- Born: March 1, 1952 Aghdam, Azerbaijan SSR, USSR
- Died: March 15, 2017 (aged 65) Baku, Azerbaijan
- Occupations: film critic, screenwriter, film director
- Awards: State Prize of the Azerbaijan SSR

= Aydin Dadashov =

Azerbaijani film critic and professor

Aydin Arshad oghlu Dadashov (Aydın Ərşad oğlu Dadaşov, March 1, 1952—March 15, 2017) was an Azerbaijani film critic, director, doctor of sciences in philology, professor, Honored Art Worker of Azerbaijan (2005), and laureate of the State Prize of the Azerbaijan SSR (1988).

== Biography ==
Aydin Dadashov was born on March 1, 1952, in Aghdam. In 1972, he graduated from the economics department of the Azerbaijan Institute of National Economy. In 1980, he graduated from the Leningrad State Institute of Theatre, Music, and Cinema, the faculty of dramatic art, and in 1982, he graduated from two-year higher directing and screenwriting courses in Moscow.

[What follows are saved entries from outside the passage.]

theorem State.declareFault_touches (s : State) (rf : Bool) (i cause : Nat) (alone : Bool) : Touches 131330 s (s.declareFault rf i cause alone) := by
  unfold State.declareFault
  repeat' first
    | exact rfl
    | with_reducible assumption
    | with_reducible exact Touches.refl _ _
    | (extract_lets +onlyGivenNames s1; refine Touches.cut (x := s1) ?_ ?_; (on_goal 1 => subst s1); (on_goal 2 => (intro h1; clear_value s1)))
    | (extract_lets +onlyGivenNames v1; clear_value v1)
    | (with_reducible apply Touches.seq (State.markFaulty_touches ..))
    | (with_reducible apply Touches.seq (State.returnAll_touches ..))
    | (with_reducible apply Touches.seq (State.put_touches ..))
    | (with_reducible apply Touches.seq (State.unmasked_touches ..))
    | (with_reducible apply Touches.seq (State.report_touches ..))
    | (with_reducible apply Touches.seq (State.soundStop_touches ..))
    | (with_reducible apply Touches.ite)

theorem State.declareAll_touches (s : State) (rf : Bool) (xs : List (Nat × Nat)) (alone : Bool) :
    Touches 131330 s (s.declareAll rf xs alone) := by
  induction xs generalizing s alone with
  | nil => exact Touches.refl _ _
  | cons x xs ih => exact Touches.seq (ih _ _) rfl (Touches.mono (State.declareFault_touches ..) rfl)

theorem State.monitorWindow_touches (s : State) (rf : Bool) (stats : List SliceStats) (clipped : Bool) : Touches 131330 s (s.monitorWindow rf stats clipped) := by
  unfold State.monitorWindow
  repeat' first
    | exact rfl
    | with_reducible assumption
    | with_reducible exact Touches.refl _ _
    | (extract_lets +onlyGivenNames s1; refine Touches.cut (x := s1) ?_ ?_; (on_goal 1 => subst s1); (on_goal 2 => (intro h1; clear_value s1)))
    | (extract_lets +onlyGivenNames v1; clear_value v1)
    | (with_reducible apply Touches.seq (State.satInc_touches ..))
    | (with_reducible apply Touches.seq (State.event_touches ..))
    | (with_reducible apply Touches.seq (State.declareAll_touches ..))
    | (with_reducible apply Touches.upd_smp)
    | (with_reducible apply Touches.iff)
    | (with_reducible apply Touches.ite)
    | (intro x; intros; try beta_reduce)

theorem State.soundWindow_touches (s : State) (rf : Bool) (est : CoefSet) (clip : Bool) (power : Int) : Touches 131074 s (s.soundWindow rf est clip power) := by
  unfold State.soundWindow
  repeat' first
    | exact rfl
    | with_reducible assumption
    | with_reducible exact Touches.refl _ _
    | (extract_lets +onlyGivenNames v1; clear_value v1)
    | (with_reducible apply Touches.seq (State.satInc_touches ..))
    | (with_reducible apply Touches.seq (State.event_touches ..))
    | (with_reducible apply Touches.seq (State.putRot_touches ..))
    | (with_reducible apply Touches.ite)
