theorem State.ctxCheckDrop_touches (s : State) (c : Nat) : Touches 2 s (s.ctxCheckDrop c) := by
  unfold State.ctxCheckDrop
  repeat' first
    | exact rfl
    | with_reducible assumption
    | with_reducible exact Touches.refl _ _
    | (with_reducible apply Touches.seq (State.satInc_touches ..))
    | (with_reducible apply Touches.seq (State.set_touches ..))
    | (with_reducible apply Touches.seq (State.event_touches ..))

theorem State.ctxRestart_touches (s : State) (c : Nat) : Touches 524306 s (s.ctxRestart c) := by
  unfold State.ctxRestart
  repeat' first
    | exact rfl
    | with_reducible assumption
    | with_reducible exact Touches.refl _ _
    | (extract_lets +onlyGivenNames s1; refine Touches.cut (x := s1) ?_ ?_; (on_goal 1 => subst s1); (on_goal 2 => (intro h1; clear_value s1)))
    | (extract_lets +onlyGivenNames v1; clear_value v1)
    | (with_reducible apply Touches.seq (State.drawn_touches ..))
    | (with_reducible apply Touches.seq (State.satAdd_touches ..))
    | (with_reducible apply Touches.seq (State.putLock_touches ..))
    | (with_reducible apply Touches.seq (State.clr_touches ..))
    | (with_reducible apply Touches.seq (State.putCx_touches ..))
    | (with_reducible apply Touches.iff)
    | (with_reducible apply Touches.ite)
    | (intro x; intros; try beta_reduce)

theorem State.ctxGen_touches (s : State) (d : Nat) : Touches 524306 s (s.ctxGen d) := by
  unfold State.ctxGen
  repeat' first
    | exact rfl
    | with_reducible assumption
    | with_reducible exact Touches.refl _ _
    | (with_reducible apply Touches.seq (State.ctxRestart_touches ..))
    | (with_reducible apply Touches.each)
    | (with_reducible apply Touches.iff)
    | (intro x; intros; try beta_reduce)

theorem State.withGen_touches {T : Nat} {r s : State} {d : Nat} {f : State → State} (h : Touches T r s) (hT : T ||| 524306 = T)
    (hf : ∀ x, Touches T r x → Touches T r (f x)) : Touches T r (s.withGen d f) := by
  unfold State.withGen
  extract_lets t
  split
  · exact hf s h
  · exact Touches.seq (State.ctxGen_touches ..) hT (hf s h)

theorem State.ownedFilter_touches (s : State) (d c : Nat) : Touches 262162 s (s.ownedFilter d c) := by
  unfold State.ownedFilter
  repeat' first
    | exact rfl
    | with_reducible assumption
    | with_reducible exact Touches.refl _ _
    | (extract_lets +onlyGivenNames s1; refine Touches.cut (x := s1) ?_ ?_; (on_goal 1 => subst s1); (on_goal 2 => (intro h1; clear_value s1)))
    | (extract_lets +onlyGivenNames v1; clear_value v1)
    | (with_reducible apply Touches.seq (State.drawn_touches ..))
    | (with_reducible apply Touches.seq (State.put_touches ..))
    | (with_reducible apply Touches.seq (State.putDd_touches ..))
    | (with_reducible apply Touches.seq (State.drawnBytes_touches ..))

theorem State.ctxTune_touches (s : State) (c : Nat) : Touches 537133074 s (s.ctxTune c) := by
  unfold State.ctxTune
  repeat' first
    | exact rfl
    | with_reducible assumption
    | with_reducible exact Touches.refl _ _
    | (extract_lets +onlyGivenNames s1; refine Touches.cut (x := s1) ?_ ?_; (on_goal 1 => subst s1); (on_goal 2 => (intro h1; clear_value s1)))
    | (extract_lets +onlyGivenNames v1; clear_value v1)
    | (with_reducible apply Touches.seq (State.putWord_touches ..))
    | (with_reducible apply Touches.seq (State.ownedFilter_touches ..))
    | (with_reducible apply Touches.seq (State.retune_touches ..))
    | (with_reducible apply Touches.iff)
    | (with_reducible apply Touches.ite)
    | (intro x; intros; try beta_reduce)

theorem State.bcdCfgWritten_touches (s : State) (old : Word) : Touches 537133074 s (s.bcdCfgWritten old) := by
  unfold State.bcdCfgWritten
  repeat' first
    | exact rfl
    | with_reducible assumption
    | with_reducible exact Touches.refl _ _
    | (with_reducible apply Touches.seq (State.ctxTune_touches ..))
    | (with_reducible apply Touches.each)
    | (with_reducible apply Touches.ite)
    | (intro x; intros; try beta_reduce)

theorem State.ownerWritten_touches (s : State) (d : Nat) (old : Word) : Touches 537133074 s (s.ownerWritten d old) := by
  unfold State.ownerWritten
  repeat' first
    | exact rfl
    | with_reducible assumption
    | with_reducible exact Touches.refl _ _
    | (with_reducible apply Touches.seq (State.ctxTune_touches ..))
    | (with_reducible apply Touches.each)
    | (with_reducible apply Touches.ite)
    | (intro x; intros; try beta_reduce)

theorem State.sideUnit_touches (s : State) (c type corr ref : Nat) (bytes : List Byte) (room : Bool) : Touches 536870914 s (s.sideUnit c type corr ref bytes room) := by
  unfold State.sideUnit
  repeat' first
    | exact rfl
    | with_reducible assumption
    | with_reducible exact Touches.refl _ _
    | (extract_lets +onlyGivenNames v1; clear_value v1)
    | (with_reducible apply Touches.seq (State.modInc_touches ..))
    | (with_reducible apply Touches.seq (State.streamPush_touches ..))
    | (with_reducible apply Touches.seq (State.satInc_touches ..))
    | (with_reducible apply Touches.ite)

theorem State.afUnit_touches (s : State) (c hz e kind level : Nat) : Touches 536870930 s (s.afUnit c hz e kind level) := by
  unfold State.afUnit
  repeat' first
    | exact rfl
    | with_reducible assumption
    | with_reducible exact Touches.refl _ _
    | (with_reducible apply Touches.seq (State.drawn_touches ..))
    | (with_reducible apply Touches.seq (State.sideUnit_touches ..))

theorem State.timeMessage_touches (s : State) (c src ref : Nat) (t : BcdTime) (room : Bool) : Touches 536875011 s (s.timeMessage c src ref t room) := by
  unfold State.timeMessage
  repeat' first
    | exact rfl
    | with_reducible assumption
    | with_reducible exact Touches.refl _ _
    | (extract_lets +onlyGivenNames s1; refine Touches.cut (x := s1) ?_ ?_; (on_goal 1 => subst s1); (on_goal 2 => (intro h1; clear_value s1)))
    | (extract_lets +onlyGivenNames v1; clear_value v1)
    | (with_reducible apply Touches.seq (State.satInc_touches ..))
    | (with_reducible apply Touches.seq (State.sideUnit_touches ..))
    | (with_reducible apply Touches.seq (State.event_touches ..))
    | (with_reducible apply Touches.seq (State.emit_touches ..))
    | (with_reducible apply Touches.seq (State.broadcastTime_touches ..))
    | (with_reducible apply Touches.iff)
    | (with_reducible apply Touches.ite)
    | (intro x; intros; try beta_reduce)

theorem State.afLearn_touches (s : State) (c src hz : Nat) : Touches 2 s (s.afLearn c src hz) := by
  unfold State.afLearn
  repeat' first
    | exact rfl
    | with_reducible assumption
    | with_reducible exact Touches.refl _ _
    | (with_reducible apply Touches.seq (State.putWord_touches ..))
    | (with_reducible apply Touches.seq (State.set_touches ..))
    | (with_reducible apply Touches.seq (State.put_touches ..))
    | (with_reducible apply Touches.ite)
    | split

theorem State.afForget_touches (s : State) (c : Nat) : Touches 524290 s (s.afForget c) := by
  unfold State.afForget
  repeat' first
    | exact rfl
    | with_reducible assumption
    | with_reducible exact Touches.refl _ _
    | (extract_lets +onlyGivenNames s1; refine Touches.cut (x := s1) ?_ ?_; (on_goal 1 => subst s1); (on_goal 2 => (intro h1; clear_value s1)))
    | (extract_lets +onlyGivenNames v1; clear_value v1)
    | (with_reducible apply Touches.seq (State.putWord_touches ..))
    | (with_reducible apply Touches.seq (State.putCx_touches ..))
    | (with_reducible apply Touches.each)
    | (intro x; intros; try beta_reduce)

theorem State.identFail_touches (s : State) (c : Nat) : Touches 537657362 s (s.identFail c) := by
  unfold State.identFail
  repeat' first
    | exact rfl
    | with_reducible assumption
    | with_reducible exact Touches.refl _ _
    | (extract_lets +onlyGivenNames s1; refine Touches.cut (x := s1) ?_ ?_; (on_goal 1 => subst s1); (on_goal 2 => (intro h1; clear_value s1)))
    | (extract_lets +onlyGivenNames v1; clear_value v1)
    | (with_reducible apply Touches.seq (State.putCx_touches ..))
    | (with_reducible apply Touches.seq (State.clr_touches ..))
    | (with_reducible apply Touches.seq (State.set_touches ..))
    | (with_reducible apply Touches.seq (State.event_touches ..))
    | (with_reducible apply Touches.seq (State.afUnit_touches ..))
    | (with_reducible apply Touches.seq (State.ctxTune_touches ..))
    | split

theorem State.identSeen_touches (s : State) (c id : Nat) : Touches 537657362 s (s.identSeen c id) := by
  unfold State.identSeen
  repeat' first
    | exact rfl
    | with_reducible assumption
    | with_reducible exact Touches.refl _ _
    | (extract_lets +onlyGivenNames s1; refine Touches.cut (x := s1) ?_ ?_; (on_goal 1 => subst s1); (on_goal 2 => (intro h1; clear_value s1)))
    | (extract_lets +onlyGivenNames v1; clear_value v1)
    | (with_reducible apply Touches.seq (State.putCx_touches ..))
    | (with_reducible apply Touches.seq (State.clr_touches ..))
    | (with_reducible apply Touches.seq (State.set_touches ..))
    | (with_reducible apply Touches.seq (State.put_touches ..))
    | (with_reducible apply Touches.seq (State.identFail_touches ..))
    | (with_reducible apply Touches.seq (State.afForget_touches ..))
    | (with_reducible apply Touches.iff)
    | (with_reducible apply Touches.ite)
    | (intro x; intros; try beta_reduce)

theorem State.afPair_touches (s : State) (c a b : Nat) : Touches 524290 s (s.afPair c a b) := by
  unfold State.afPair
  repeat' first
    | exact rfl
    | with_reducible assumption
    | with_reducible exact Touches.refl _ _
    | (extract_lets +onlyGivenNames f1; refine Touches.cutG (f := f1) ?_ ?_; (on_goal 1 => subst f1); (on_goal 2 => (intro h1; clear_value f1)))
    | (with_reducible refine Touches.bindG (by assumption) ?_)
    | (extract_lets +onlyGivenNames s1; refine Touches.cut (x := s1) ?_ ?_; (on_goal 1 => subst s1); (on_goal 2 => (intro h1; clear_value s1)))
    | (extract_lets +onlyGivenNames v1; clear_value v1)
    | (with_reducible apply Touches.seq (State.afLearn_touches ..))
    | (with_reducible apply Touches.seq (State.putCx_touches ..))
    | (with_reducible apply Touches.ite)
    | (intro x; intros; try beta_reduce)
    | split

In 1975, Aydin Dadashov worked as a director of feature films director and editor for feature films at Azerbaijanfilm cinema studio named after J. Jabbarly. Since 1989, he has worked at the "Television and Radio Journalism" department of the Faculty of Journalism of Baku State University. Since 2000, he has been an associate professor of the same department, and since 2006, a professor of the department. He was the head of the "Film Studies" department of the "Cinema and Television" faculty of the Azerbaijan State University of Culture and Arts.

He was the director of about 30 films and the scriptwriter of about 50 films.

Aydin Dadashov died of a sudden cardiac arrest on March 15, 2017.